São Francisco de Assis e a conversão ecológica: “o ser humano não vale mais do que os outros animais, as aves, os peixes e as flores”

Imagem: Luis Ca | Cathopic

04 Outubro 2021

 

"No mundo medieval marcado pela indústria do vidro que queimava madeira, pelos cortumes e abates de animais que poluíam as águas, Francisco clama, já naquela época, por um cosmocentrismo, isto é, a natureza e não o ser humano deve estar no centro da criação, do mundo, do cosmos", Jacir de Freitas Faria, OFM, para a festa de São Francisco de Assis, 04-10-2021. 

Frei Jacir é doutor em Teologia Bíblica pela FAJE-BH. Mestre em Ciências Bíblicas (Exegese) pelo Pontifício Instituto Bíblico de Roma, professor de exegese bíblica,  membro da Associação Brasileira de Pesquisa Bíblica (ABIB) e padre Franciscano. Autor de dez livros e coautor de quatorze, cujo último livro é O Medo do Inferno e a arte de bem morrer: da devoção apócrifa à Dormição de Maria às irmandades de Nossa Senhora da Boa Morte (Vozes, 2019).

 

Eis o artigo. 

 

Numa choupana, no anoitecer do outono de 03 de outubro de 1226, na bucólica Assis, na Itália, São Francisco morreu. Conforme uma tradição, ele pedira para morrer nu e que fosse colocado nu sobre a terra nua. Não sabemos se, de fato, isso aconteceu. Com esse gesto Francisco mostrou o seu desejo de morrer integrado com a mãe terra. Já debilitado, Francisco de Assis morreu rezando e cantando louvores às criaturas e à irmã morte.

 

Nascido no ano de 1182, na úmbria italiana, Francisco foi um homem que esteve além do seu tempo, ao cantar o amor pela natureza no seu conhecido e eternizado em muitas vozes “Cântico do Irmão Sol”. Escolhido como patrono da Itália e da Ecologia, por João Paulo II, em 1979, São Francisco é lembrado como o homem da “Paz e do Bem” por proclamar que a natureza é a mais alta glorificação do Criador, e que nela somos todos irmãos.
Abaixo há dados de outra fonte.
-- ==== Sys2Proof/Machine/Dispatch.lean ====
section
/-!
DEFINITION. The command dispatch: one arm per constructor, each one call of the command's meaning.
-/

namespace Sys2Proof.Machine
É também a paz e não às armas!

 

O olhar de São Francisco é ecológico e não romantizado, como querem alguns. No mundo medieval marcado pela indústria do vidro que queimava madeira, pelos cortumes e abates de animais que poluíam as águas, Francisco clama, já naquela época, por um cosmocentrismo, isto é, a natureza e não o ser humano deve estar no centro da criação, do mundo, do cosmos.

 

Para São Francisco, o ser humano não vale mais que os outros animais, as aves, os peixes e as flores. Não somos superiores a eles. Isso é incrível! Um homem medieval intuir que a vida merece respeito na sua diversidade, que somos parte da cadeia evolutiva da vida e não somos os atores principais, no máximo regentes. E quando não agimos assim, a natureza dá seu recado. Que o diga a entrada do coronavírus no corpo humano.

 

São Francisco foi um profeta que nos convoca a uma conversão ecológica que inclui a natureza e o ser humano. É como disse o Papa Francisco, num discurso na ONU, em 2020: “A crise ambiental é intimamente ligada à crise social e que o cuidado com o ambiente exige uma abordagem abrangente para lidar com a pobreza e combater a exclusão”.

 

Não basta cantar com São Francisco: “Louvado sejas meu Senhor com todas as tuas criaturas!” É preciso buscar novas relações fraternas entre o ser humano e a natureza. “A criação geme em dores do parto” (Rm 8,22). A vida no planeta depende de nós, de uma visão de fraternidade universal humana e ecológica, sem desperdício, sem consumismo desvairado que agride a natureza, mas protegendo o biossistema que clama por paz e bem. E isso depende de mim, depende de você, depende de nossa conversão ecológica. Paz e Bem!